You didn’t want to be around when that happened, according to Hebert’s account. Ti-Homer tended to pull out his pistol when he got aggravated, and he knew what to do with it.

“He could hit the head of a large kitchen match at some distance, and ignite the match,” Hebert wrote. “He would place pumpkin seeds in the bark of a tree and shoot them off. … When he was in one of his playful moods … he would … shoot the chickens’ legs off. This would aggravate his wife, but … all [she] could do was kill the chicken and cook a gumbo.”

Ti-Homer was aggravated on September 2, 1904, when he killed William Bruner and Joseph Trahan at Coulee Croche.

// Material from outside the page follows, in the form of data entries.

-- ==== Sys2Proof/Proofs/PoolsAndCopies.lean ====
section
/-!
Settles O44: spills, refills and deferrals of weaves, and the completion of copies and remote operations.
-/

namespace Sys2Proof.Laws
open Sys2Proof Sys2Proof.Machine Sys2Proof.Safety

/-! ### The victim of a spill (R48) -/

/-- The later of two candidates by the step of admission, the second of two admitted together. -/
def laterOf (acc : Option (Nat × Nat × Nat)) (x : Nat × Nat × Nat) : Option (Nat × Nat × Nat) :=
  match acc with
  | none => some x
  | some y => if y.2.2 ≤ x.2.2 then some x else some y

/-- The weaves that may be spilled for w: team, weave and the step of admission. -/
def victims (q : State) (t : Team) (w : Weave) (st : Stall) : List (Nat × Nat × Nat) :=
  (residents q t.at_).flatMap fun u => (u.live.filter fun v => isVictim t u w v st).map fun v => (u.uid, v.windex, v.admitted)

theorem chooseVictim_eq (q : State) (t : Team) (w : Weave) (st : Stall) :
    chooseVictim q t w st = ((victims q t w st).foldl laterOf none).map fun x => (x.1, x.2.1) := by
  rfl

theorem mem_victims {q : State} {t : Team} {w : Weave} {st : Stall} {x : Nat × Nat × Nat} :
    x ∈ victims q t w st ↔
      ∃ u ∈ residents q t.at_, ∃ v ∈ u.live, isVictim t u w v st = true ∧ x = (u.uid, v.windex, v.admitted) := by
  simp only [victims, List.mem_flatMap, List.mem_map, List.mem_filter, and_assoc, eq_comm (a := x)]

/-- A fold over candidates ends with one of them that is no earlier than any. -/
theorem foldl_laterOf (xs : List (Nat × Nat × Nat)) (acc : Option (Nat × Nat × Nat)) (h : acc.toList ++ xs ≠ []) :
    ∃ y ∈ acc.toList ++ xs, xs.foldl laterOf acc = some y ∧ ∀ x ∈ acc.toList ++ xs, x.2.2 ≤ y.2.2 := by
  induction xs generalizing acc with
  | nil =>
    cases acc with
    | none => exact absurd rfl h
    | some y => exact ⟨y, by simp, rfl, by simp⟩
  | cons x xs ih =>
    obtain ⟨y, hy, hfold, hmax⟩ := ih (laterOf acc x) (by cases acc <;> simp [laterOf]; split <;> simp)
    refine ⟨y, ?_, hfold, ?_⟩ <;> cases acc <;> simp only [laterOf] at hy hmax
    · simpa using hy
    · rename_i z
      split at hy <;> simp at hy ⊢ <;> tauto
    · simpa using hmax
    · rename_i z
      intro a ha
      simp only [Option.toList_some, List.cons_append, List.nil_append, List.mem_cons] at ha
      split at hmax <;> rename_i hz <;> simp only [Option.toList_some, List.cons_append, List.nil_append, List.mem_cons,
        forall_eq_or_imp] at hmax <;> obtain ⟨h1, h2⟩ := hmax <;> rcases ha with rfl | rfl | ha
      · omega
      · exact h1
      · exact h2 a ha
      · exact h1
      · omega
      · exact h2 a ha

/-- The victim is the candidate admitted after every other one. -/
theorem chooseVictim_of_latest {q : State} {t u : Team} {w v : Weave} {st : Stall} (hu : u ∈ residents q t.at_) (hv : v ∈ u.live)
    (hvic : isVictim t u w v st = true)
    (hmax : ∀ u' ∈ residents q t.at_, ∀ v' ∈ u'.live, isVictim t u' w v' st = true →
      v'.admitted < v.admitted ∨ (u'.uid = u.uid ∧ v'.windex = v.windex)) :
    chooseVictim q t w st = some (u.uid, v.windex) := by
  have hmem : (u.uid, v.windex, v.admitted) ∈ victims q t w st := mem_victims.2 ⟨u, hu, v, hv, hvic, rfl⟩
  obtain ⟨y, hy, hfold, hle⟩ := foldl_laterOf (victims q t w st) none (List.ne_nil_of_mem hmem)
  obtain ⟨u', hu', v', hv', hvic', rfl⟩ := mem_victims.1 hy
  have hadm : v.admitted ≤ v'.admitted := hle _ hmem
  obtain ⟨huid, hwin⟩ := (hmax u' hu' v' hv' hvic').resolve_left (by omega)
  rw [chooseVictim_eq, hfold, Option.map_some, huid, hwin]

theorem isVictim_spec {t u : Team} {w v : Weave} {st : Stall} (h : isVictim t u w v st = true) :
    v.ended = false ∧ v.evicted = false ∧ ¬ (u.uid = t.uid ∧ v.windex = w.windex) ∧
      (v.stalled ≠ none ∨ ∀ p ∈ v.plies, p.isReady = false) ∧
      ((st.vec = true ∧ v.part = w.part ∧ u.kernel.vfloor < vHeld v v.plies) ∨
        (st.scl = true ∧ u.kernel.sfloor < sHeld v v.plies)) := by
  simp only [isVictim, Bool.and_eq_true, Bool.or_eq_true, Bool.not_eq_true', Bool.and_eq_false_iff, beq_iff_eq,
    beq_eq_false_iff_ne, decide_eq_true_eq, Option.isSome_iff_ne_none, List.any_eq_false, Bool.not_eq_true, and_assoc] at h
  obtain ⟨hended, hevicted, hother, hidle, hover⟩ := h
  exact ⟨hended, hevicted, by tauto, hidle, hover⟩

/-! ### Spills and refills (R48, R93, R337) -/

section Pools

variable {s : State} {uid windex : Nat} {t : Team} {w : Weave}
  (ht : findTeam (park s) uid = some t) (hw : findWeave (park s) uid windex = some w)

include ht hw

theorem registerAllocationStall_of_victim {st : Stall} {u v : Nat} (hst : w.stalled = some st)
    (hv : chooseVictim (park s) t w st = some (u, v)) :
    exec (.registerAllocationStall uid windex) s = .next (paid (park s) (1, u, v) t.at_.site 5
      ((((findWeave (park s) u v).map areaSpans).getD []).foldl (fun acc x => acc + x.2) 0) (fun x => evictWeave x u v)) := by
  show execRegisterAllocationStall uid windex s = _
  simp only [execRegisterAllocationStall, event, ht, hw, hst, hv]
  rfl

theorem registerAllocationStall_of_none (hst : w.stalled = none) :
    exec (.registerAllocationStall uid windex) s = .next (park s) := by
  show execRegisterAllocationStall uid windex s = _
  simp only [execRegisterAllocationStall, event, ht, hw, hst]

theorem refillWeave_of_room (hev : w.evicted = true)
    (hroom : (otherTaken (park s) t w).1 + max t.kernel.vfloor (vHeld w w.plies) ≤ vPoolSize ∧
      (otherTaken (park s) t w).2 + max t.kernel.sfloor (sHeld w w.plies) ≤ sPoolSize) :
    exec (.refillWeave uid windex) s = .next (paid (park s) (2, uid, windex) t.at_.site 5
      ((areaSpans w).foldl (fun acc x => acc + x.2) 0) (fun x => refillWeave x uid windex)) := by
  show execRefillWeave uid windex s = _
  simp only [execRefillWeave, event, ht, hw, hev, hroom.1, hroom.2, decide_true, Bool.and_self, if_true]
  rfl

theorem refillWeave_of_no_room (h : w.evicted = false ∨
    ¬ ((otherTaken (park s) t w).1 + max t.kernel.vfloor (vHeld w w.plies) ≤ vPoolSize ∧
      (otherTaken (park s) t w).2 + max t.kernel.sfloor (sHeld w w.plies) ≤ sPoolSize)) :
    exec (.refillWeave uid windex) s = .next (park s) := by
  show execRefillWeave uid windex s = _
  simp only [execRefillWeave, event, ht, hw]
  rw [if_neg]
  simp only [Bool.and_eq_true, decide_eq_true_eq]
  rintro ⟨⟨hev, hv⟩, hs⟩
  rcases h with h | h
  · exact absurd (hev.symm.trans h) (by simp)
  · exact h ⟨hv, hs⟩

theorem volatileDeferralEnd_eq {d : Deferral} (hd : w.defer = some d) : exec (.volatileDeferralEnd uid windex) s =
    .next (if volMapped t.kernel w = false ∨ 256 ≤ d.issued ∨ d.since + 16384 ≤ (park s).cyc then
      onWeave (park s) uid windex (fun x => { x with defer := none }) else park s) := by
  show execVolatileDeferralEnd uid windex s = _
  simp only [execVolatileDeferralEnd, event, ht, hw, hd, Bool.or_eq_true, Bool.not_eq_true', decide_eq_true_eq, or_assoc]

end Pools

/-- A weave that is evicted waits for its refill. -/
theorem evicted_of_evictWeave {q : State} {uid k : Nat} {x y : Weave} (hx : findWeave q uid k = some x)
    (hy : findWeave (evictWeave q uid k) uid k = some y) : y.evicted = true := by
  obtain ⟨t, ht, -⟩ := findTeam_of_findWeave hx
  simp only [evictWeave, ht, hx] at hy
  rw [findWeave_onWeave_self] at hy
  · obtain ⟨z, -, rfl⟩ := Option.map_eq_some_iff.1 hy
    rfl
  · exact fun _ => rfl

/-- A refilled weave holds what its area holds (R93). -/
theorem findWeave_refillWeave {q u : State} {uid windex : Nat} {t : Team} {w x : Weave} {img : List Byte}
    (ht : findTeam q uid = some t) (hw : findWeave q uid windex = some w) (hr : readArea q t w = .ok (u, img))
    (hx : findWeave u uid windex = some x) :
    findWeave (refillWeave q uid windex) uid windex = some (fromArea x u.nextId img) := by
  simp only [refillWeave, ht, hw, hr]
  refine (findWeave_congr (s := onWeave u uid windex fun x => fromArea x u.nextId img) rfl uid windex).trans ?_
  rw [findWeave_onWeave_self, hx, Option.map_some]
  exact fun _ => rfl

theorem registerPools : Rules.RegisterPools := by
  intro s uid windex t w q area ht hw
  refine ⟨fun st hst u hu v hv hvic hmax => ?_, fun u k x hx y hy => evicted_of_evictWeave hx hy,
    fun u v st hvic => isVictim_spec hvic, registerAllocationStall_of_none ht hw,
    ⟨refillWeave_of_room ht hw, refillWeave_of_no_room ht hw, fun u img x hr hx => findWeave_refillWeave ht hw hr hx⟩,
    fun n img => ⟨rfl, rfl⟩, fun d hd => ⟨fun hover => ?_, fun hover => ?_⟩⟩
  · exact registerAllocationStall_of_victim ht hw hst (chooseVictim_of_latest hu hv hvic hmax)
  · rw [volatileDeferralEnd_eq ht hw hd, if_pos hover]
  · rw [volatileDeferralEnd_eq ht hw hd, if_neg hover]

/-! ### The end of a copy or remote operation (R103, R265, R275) -/

/-- A weave whose operation with handle h is over: the handle is free and the engine event is set. -/
def endHandle (h : Nat) (w : Weave) : Weave := { w with handles := w.handles.filter (·.h != h), evEngine := true }

/-- The state in which an operation of a weave is over. -/
def freeHandle (s : State) (uid windex h : Nat) : State := engineEvent (dropHandle s uid windex h) uid windex

theorem freeHandle_eq {s : State} {uid windex : Nat} {t : Team} (hp : s.focused = false) (ht : findTeam s uid = some t) (h : Nat) :
    freeHandle s uid windex h =
      onWeave (onWeave s uid windex fun w => { w with handles := w.handles.filter (·.h != h) }) uid windex
        fun w => { w with evEngine := true } := by
  have hdrop : dropHandle s uid windex h = onWeave s uid windex fun w => { w with handles := w.handles.filter (·.h != h) } := by
    rw [dropHandle, peekTeam_of_parked hp, ht, Option.isSome_some, if_pos rfl, updWeave_of_parked hp]
  rw [freeHandle, hdrop, engineEvent, peekTeam_of_parked (by exact hp), findTeam_onWeave, ht, Option.map_some,
    Option.isSome_some, if_pos rfl, updWeave_of_parked (by exact hp)]

section FreeHandle

variable {s : State} {uid windex : Nat} {t : Team} (hp : s.focused = false) (ht : findTeam s uid = some t) (h : Nat)

include hp ht

theorem freeHandle_clusters : (freeHandle s uid windex h).clusters = s.clusters := by rw [freeHandle_eq hp ht]; rfl

theorem freeHandle_remotes : (freeHandle s uid windex h).remotes = s.remotes := by rw [freeHandle_eq hp ht]; rfl

theorem freeHandle_mem : (freeHandle s uid windex h).mem = s.mem := by rw [freeHandle_eq hp ht]; rfl

theorem findWeave_freeHandle : findWeave (freeHandle s uid windex h) uid windex = (findWeave s uid windex).map (endHandle h) := by
  rw [freeHandle_eq hp ht, findWeave_onWeave_self, findWeave_onWeave_self, Option.map_map]
  · rfl
  · exact fun _ => rfl
  · exact fun _ => rfl

/-- The claim of the team stands. -/
theorem scratch_freeHandle : ∃ u, findTeam (freeHandle s uid windex h) uid = some u ∧ u.scratch = t.scratch := by
  rw [freeHandle_eq hp ht, findTeam_onWeave, findTeam_onWeave, ht]
  simp

end FreeHandle

theorem pumpRemotes_of_nil {s : State} (h : s.remotes = []) : pumpRemotes s = s := by
  rw [pumpRemotes, h]; rfl

theorem mem_endHandle (h : Nat) (w : Weave) (x : Handle) : x ∈ (endHandle h w).handles ↔ x ∈ w.handles ∧ x.h ≠ h := by
  simp [endHandle]

/-! ### Copies (R103, R419) -/

/-- The state after a copy of a weave has left its engine. -/
def copyGone (s : State) (site phys id : Nat) : State :=
  onCluster s site phys fun k => { k with copies := k.copies.filter (·.id != id) }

According to the story in the Crowley Signal, “Meche who was under the influence of liquor, was out for trouble and seemed to be particularly anxious to pick a quarrel with Mr. Higginbotham,” proprietor of the store at Coulee Croche. Bruner and Trahan were at the store and became his victims when Higginbotham didn’t come out of the store.

According to the account, “After the shooting Meche rode to his home nearby and commenced [shooting] at the fowls in the barnyard.”

He was sent to the state penitentiary at Angola and spent several years there—off and on. The stories vary on whether he escaped four or six times.

He finally got paroled but still couldn’t stay out of trouble. He spent some more time in jail for lesser crimes, then went to California for a while, visiting a jail or two there.

The last eight years of his life were spent in Big Charity hospital in New Orleans, where he died of tuberculosis.

Things are a lot more civilized at Marais Bouleur today, but it still doesn’t hurt to smile and be extra polite when you’re passing through.